SAS IF-Style Data Step Logic for R — Improving readability and consistency in SDTM & ADaM derivations.
sasif lets clinical programmers write one condition that governs multiple variable assignments in a single block — just like SAS IF ... THEN DO. No repeated conditions. No logic drift.
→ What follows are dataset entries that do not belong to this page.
/-- A lane operation issues: registers are read at i, the result lands after its latency. -/
def issueVec (q : QCmd) (op : VOp) (half : Bool) (rd ra rb rc : Nat) (newA newB newC : Bool) (w : Work) : Work :=
  let k := w.t.sched.kbeat
  let w := w.check newA 1 q.idx 1 ra (ra + 1)
  let w := if 2 ≤ vecArity op then w.check newB 1 q.idx 1 rb (rb + 1) else w
  let w := if 3 ≤ vecArity op then w.check newC 1 q.idx 1 rc (rc + 1) else w
  let t := w.t
  let flags (r : Nat) := (List.range 8).map fun g => t.vpoison r g
  let r := vecResult op half (t.vbytes ra) (t.vbytes rb) (t.vbytes rc) (flags ra) (flags rb) (flags rc)
  let w := w.saturate 4 r.2.2
  let land := k + vecLatency op
  (w.addLand ⟨land, k, .vreg rd 0 r.1 r.2.1⟩).tag 1 q.idx 1 rd (rd + 1) land

/-- A fold leaves for the scale table (05 R168); with no finite input that is not poisoned there is no magnitude to send (log 91). -/
def Work.fold (w : Work) (slot : Option (Fin 1024)) (v : Option Nat) : Work :=
  match slot, v with
  | some n, some v => { w with folds := w.folds ++ [(n.val, v)] }
  | _, _ => w

/-- VCVT issues: the register lands at i + 5. -/
def issueVcvt (q : QCmd) (rd ra : Nat) (src dst : Nat) (srcExp srcZp dstExp : BitVec 8) (rz : Bool) (cls : Nat)
    (slot : Option (Fin 1024)) (newA : Bool) (w : Work) : Work :=
  let k := w.t.sched.kbeat
  let w := w.check newA 1 q.idx 1 ra (ra + 1)
  let r := cvtResult src dst srcExp srcZp dstExp rz slot.isSome (w.t.vbytes ra) ((List.range 8).map fun g => w.t.vpoison ra g)
  let w := ((w.saturate cls r.2.2.sat).saturate 4 r.2.2.acc).fold slot r.2.2.fold
  (w.addLand ⟨k + 5, k, .vreg rd 0 r.1 r.2.1⟩).tag 1 q.idx 1 rd (rd + 1) (k + 5)

/-- VSCALE issues: the register lands at i + 6; clips add to the MX-clip total (05 R163). -/
def issueVscale (q : QCmd) (rd ra : Nat) (half : Bool) (fmt : Nat) (rz newA : Bool) (w : Work) : Work :=
  let k := w.t.sched.kbeat
  let w := w.check newA 1 q.idx 1 ra (ra + 1)
  let r := scaleResult half fmt rz (w.t.vbytes ra) ((List.range 8).map fun g => w.t.vpoison ra g)
  let w := { w with t := { w.t with kern := { w.t.kern with mxClip := w.t.kern.mxClip + r.2.2 } } }
  (w.addLand ⟨k + 6, k, .vreg rd 0 r.1 r.2.1⟩).tag 1 q.idx 1 rd (rd + 1) (k + 6)

/-! ## Gather table of a command -/

/-- What a gather or scatter knows of its table. -/
inductive Table where
  /-- The descriptor grain, or its extension, was read poisoned (15 R477). -/
  | poisoned
  /-- Malformed: the operation is empty and DESC_BAD counts (06 R184). -/
  | bad
  /-- A size of zero (00 R10). -/
  | nothing
  | ok (d : TDesc)
  deriving DecidableEq, Repr

/-- Read a table from the command's descriptor grains. -/
def tableOf (n : Nat) (got : List Piece) : Table :=
  if got.any (·.poison) then .poisoned
  else
    let d := TDesc.parse ((got.getD 0 {}).bytes) ((got.getD 1 {}).bytes)
    if d.bad n then .bad
    else if d.isEmpty then .nothing
    else .ok d

/-- Grains of a row of a gather table (06 R193). -/
def rowGrains (d : TDesc) : Nat := (Window.row d 0).grains

/-- Signed index `i` of an index grain. -/
def indexOf (b : List Byte) (i : Nat) : Int := sext 32 (fieldAt b (4 * i) 4)

/-- Count the clamp of one index (06 R194). -/
def Work.clampCount (w : Work) (l : List VecAt) : Work :=
  let c := clampCounts l
  (w.bump cClampLow c.1).bump cClampHigh c.2

/-- D1 size against which an index is clamped: global where distributed. -/
def d1Size (d : TDesc) : Nat := if d.dist then (d.dim 1).size else d.size 1

/-- Count the clamps of a list of row indices, once each: the global one, and the local one of a shard that this module holds (06 R194, R203, R204). -/
def Work.clampRows (w : Work) (ring : RingAt) (d : TDesc) (write : Bool) (is : List Int) : Work :=
  w.clampCount (is.map fun i => d.vecAt ring.n ring.pos write [0, i, 0, 0, 0])

/-- Index grain reads of a gather or scatter: grain k at i + k (04 R120, R520). -/
def indexReads (q : QCmd) (id k a n : Nat) (isNew : Bool) : List SRead :=
  (List.range (indexGrains n)).map fun j => ⟨k + j, 2, q.idx, id, .index, j, a + 64 * j, 64, 0, isNew⟩

/-- A poisoned grain landing in beat `beat` at `a`. -/
def poisonWrite (beat issue : Nat) (eng : EngId) (a : Nat) : SWrite := ⟨beat, issue, eng, a, ⟨noData 64, true⟩⟩

/-- A descriptor that is checked counts its low stride bits once in MISALIGNED, whatever else the check finds (06 R184). -/
def Work.strideCount (w : Work) (d : TDesc) : Work := if d.misaligned then w.bump cMisaligned 1 else w

/-- The same of a table's descriptor grains; a poisoned one is not checked (15 R477). -/
def Work.tableCount (w : Work) (got : List Piece) : Work :=
  if got.any (·.poison) then w else w.strideCount (TDesc.parse ((got.getD 0 {}).bytes) ((got.getD 1 {}).bytes))

/-- The same of a window transfer's, with the low part of START_C (06 R189). -/
def Work.windowCount (w : Work) (got : List Piece) : Work :=
  if got.any (·.poison) then w
  else
    let d := TDesc.parse ((got.getD 1 {}).bytes) ((got.getD 2 {}).bytes)
    let w := w.strideCount d
    if (XDesc.parse ((got.getD 0 {}).bytes)).misaligned d then w.bump cMisaligned 1 else w

/-- GLOCAL issues (06 R193, R196). -/
def issueGlocal (ring : RingAt) (q : QCmd) (idx : List Nat) (n : Nat) (ia dst : Addr) (newIdx : Bool) (w : Work) : Work :=
  let k := w.t.sched.kbeat
  let a := locOf dst idx
  if n = 0 then w.zeroOp 2
  else
    let w := w.tableCount q.got
    match tableOf ring.n q.got with
    | .poisoned =>
      let w := (w.bump cDescBad 1).poisonIn 1
      let w := w.addWrites ((List.range n).map fun j => poisonWrite (k + 6 + j / 4) k 2 (a + 64 * j))
      (List.range n).foldl (fun w j => w.tag 2 q.idx 0 (a + 64 * j) (a + 64 * j + 64) (k + 6 + j / 4)) w
    | .bad => (w.bump cDescBad 1).zeroOp 2
    | .nothing => w.zeroOp 2
    | .ok d =>
      if d.dims = 0 || !d.isLocal || rowGrains d != 1 then (w.bump cDescBad 1).zeroOp 2
      else
        let id := w.t.nextOp
        let w := w.newOp { id := 0, eng := 2, cmd := q.idx, issue := k, op := q.cmd.op, bases := [a], descs := q.got, left := indexGrains n }
        let w := w.addReads (indexReads q id k (locOf ia idx / 64 * 64) n newIdx)
        (List.range n).foldl (fun w j => w.tag 2 q.idx 0 (a + 64 * j) (a + 64 * j + 64) (k + 6 + j / 4)) w

/-- An asynchronous operation that makes no access: its tally counts in the next beat. -/
def Work.noAccess (w : Work) (q : QCmd) (eng : EngId) (tally : Fin 8) (ord : Order) : Work :=
  w.newOp { id := 0, eng := eng, cmd := q.idx, issue := w.t.sched.kbeat, op := q.cmd.op, tally := some tally, ord := ord }

/-- An empty asynchronous operation (00 R10, 06 R184). -/
def Work.emptyAsync (w : Work) (q : QCmd) (eng : EngId) (tally : Fin 8) (ord : Order) : Work :=
  (w.zeroOp eng).newOp { id := 0, eng := eng, cmd := q.idx, issue := w.t.sched.kbeat, op := q.cmd.op, tally := some tally, ord := ord, zeroLen := true }

/-- GREMOTE issues (06 R195): its index grains are scheduled reads, its rows come asynchronously. -/
def issueGremote (ring : RingAt) (q : QCmd) (idx : List Nat) (n : Nat) (ia dst : Addr) (tally : Fin 8) (ord : Order) (newIdx : Bool)
    (w : Work) : Work :=
  let k := w.t.sched.kbeat
  if n = 0 then w.emptyAsync q 2 tally ord
  else
    let w := w.tableCount q.got
    match tableOf ring.n q.got with
    | .poisoned => ((w.bump cDescBad 1).poisonIn 1).noAccess q 2 tally ord
    | .bad => (w.bump cDescBad 1).emptyAsync q 2 tally ord
    | .nothing => w.emptyAsync q 2 tally ord
    | .ok d =>
      if d.dims = 0 || rowGrains d = 0 || decide (64 < rowGrains d) then (w.bump cDescBad 1).emptyAsync q 2 tally ord
      else
        let id := w.t.nextOp
        let w := w.newOp { id := 0, eng := 2, cmd := q.idx, issue := k, op := q.cmd.op, bases := [locOf dst idx], descs := q.got,
                           left := indexGrains n, tally := some tally, ord := ord }
        w.addReads (indexReads q id k (locOf ia idx / 64 * 64) n newIdx)

/-- SCATTER and SCATTER_ADD issue (06 R198 to R200). -/
def issueScatter (ring : RingAt) (q : QCmd) (idx : List Nat) (comb : Option Comb) (n : Nat) (ia src : Addr) (tally : Fin 8) (ord : Order)
    (newIdx : Bool) (w : Work) : Work :=
  let k := w.t.sched.kbeat
  if n = 0 then w.emptyAsync q 2 tally ord
  else
    let w := w.tableCount q.got
    match tableOf ring.n q.got with
    | .poisoned => ((w.bump cDescBad 1).poisonIn 1).noAccess q 2 tally ord
    | .bad => (w.bump cDescBad 1).emptyAsync q 2 tally ord
    | .nothing => w.emptyAsync q 2 tally ord
    | .ok d =>
      if d.dims = 0 || (comb.isSome && d.fmt != 0) then (w.bump cDescBad 1).emptyAsync q 2 tally ord
      else
        let id := w.t.nextOp
        let w := w.newOp { id := 0, eng := 2, cmd := q.idx, issue := k, op := q.cmd.op, bases := [locOf src idx], descs := q.got,
                           left := indexGrains n, tally := some tally, ord := ord }
        w.addReads (indexReads q id k (locOf ia idx / 64 * 64) n newIdx)

/-! ## DMA engine -/

/-- DLOCAL issues: grain j is read at i + j div 4 and lands at i + 3 + j div 4. -/
def issueDlocal (q : QCmd) (idx : List Nat) (g : Nat) (src dst : Addr) (newSrc : Bool) (w : Work) : Work :=
  let k := w.t.sched.kbeat
  if g = 0 then w.zeroOp 3
  else
    let id := w.t.nextOp
    let b := locOf dst idx
    let w := w.newOp { id := 0, eng := 3, cmd := q.idx, issue := k, op := q.cmd.op, bases := [b], left := g }
    let w := w.addReads ((List.range g).map fun j => ⟨k + j / 4, 3, q.idx, id, .move, j, locOf src idx + 64 * j, 64, 0, newSrc⟩)
    (List.range g).foldl (fun w j => w.tag 3 q.idx 0 (b + 64 * j) (b + 64 * j + 64) (k + 3 + j / 4)) w

/-- A window transfer's descriptors (06 R184, R189, 15 R477). -/
inductive WinOf where
  | poisoned
  | bad
  | nothing
  | ok (w : Window)
  deriving DecidableEq, Repr

def windowOf (n : Nat) (got : List Piece) : WinOf :=
  if got.any (·.poison) then .poisoned
  else
    let x := XDesc.parse ((got.getD 0 {}).bytes)
    let d := TDesc.parse ((got.getD 1 {}).bytes) ((got.getD 2 {}).bytes)
    if d.bad n then .bad
    else
      let w := Window.of x d
      if d.isEmpty || w.vectors == 0 then .nothing else .ok w

/-- Counts at the start of a window transfer of G grains: clamps, and a size that does not match (06 R186, R191). -/
def Work.windowCounts (w : Work) (ring : RingAt) (win : Window) (g : Nat) (write : Bool) : Work :=
  let w := w.clampCount ((win.refs ring.n ring.pos g write).map (·.2))
  if win.grains = g then w else w.bump cDescBad 1

/-- DOUT issues: grain j is read at i + j div 4 into the outbound buffer. Of a window smaller than G, nothing is sent for the rest (06 R191). -/
def issueDout (ring : RingAt) (q : QCmd) (idx : List Nat) (g : Nat) (src : Addr) (far : Far) (tally : Fin 8) (ord : Order) (newSrc : Bool)
    (w : Work) : Work :=
  let k := w.t.sched.kbeat
  if g = 0 then w.emptyAsync q 3 tally ord
  else
    let reads (id n : Nat) := (List.range n).map fun j =>
      (⟨k + j / 4, 3, q.idx, id, .out, j, locOf src idx + 64 * j, 64, 0, newSrc⟩ : SRead)
    match far with
    | .plain a =>
      let id := w.t.nextOp
      (w.newOp { id := 0, eng := 3, cmd := q.idx, issue := k, op := q.cmd.op, bases := [dieOf a idx], left := g, tally := some tally, ord := ord }).addReads
        (reads id g)
    | .window _ =>
      let w := w.windowCount q.got
      match windowOf ring.n q.got with
      | .poisoned => ((w.bump cDescBad 1).poisonIn 1).noAccess q 3 tally ord
      | .bad => (w.bump cDescBad 1).emptyAsync q 3 tally ord
      | .nothing => w.emptyAsync q 3 tally ord
      | .ok win =>
        let w := w.windowCounts ring win g true
        let n := min g win.grains
        let id := w.t.nextOp
        (w.newOp { id := 0, eng := 3, cmd := q.idx, issue := k, op := q.cmd.op, descs := q.got, left := n, tally := some tally, ord := ord }).addReads
          (reads id n)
No maintenance burden.
The Core Problem
In traditional R, every variable assignment needs its own repeated condition:
# ❌ Traditional R (case_when) — condition repeated for EVERY variable
adsl <- adsl %>% mutate(
SAFFL = case_when(ACTARMCD == "TRTA" ~ "Y"),
SAFFLN = case_when(ACTARMCD == "TRTA" ~ 1),
TRT01A = case_when(ACTARMCD == "TRTA" ~ ACTARMCD),
TRT01AN = case_when(ACTARMCD == "TRTA" ~ 1),
TRTSDT = case_when(ACTARMCD == "TRTA" ~ as.Date(RFSTDTC, "%Y-%m-%d")),
TRTEDT = case_when(ACTARMCD == "TRTA" ~ as.Date(RFENDTC, "%Y-%m-%d")),
ITTFL = case_when(ACTARMCD == "TRTA" ~ "Y"),
FASFL = case_when(ACTARMCD == "TRTA" ~ "Y"),
RANDFL = case_when(ACTARMCD == "TRTA" ~ "Y"),
PPFL = case_when(ACTARMCD == "TRTA" ~ "Y")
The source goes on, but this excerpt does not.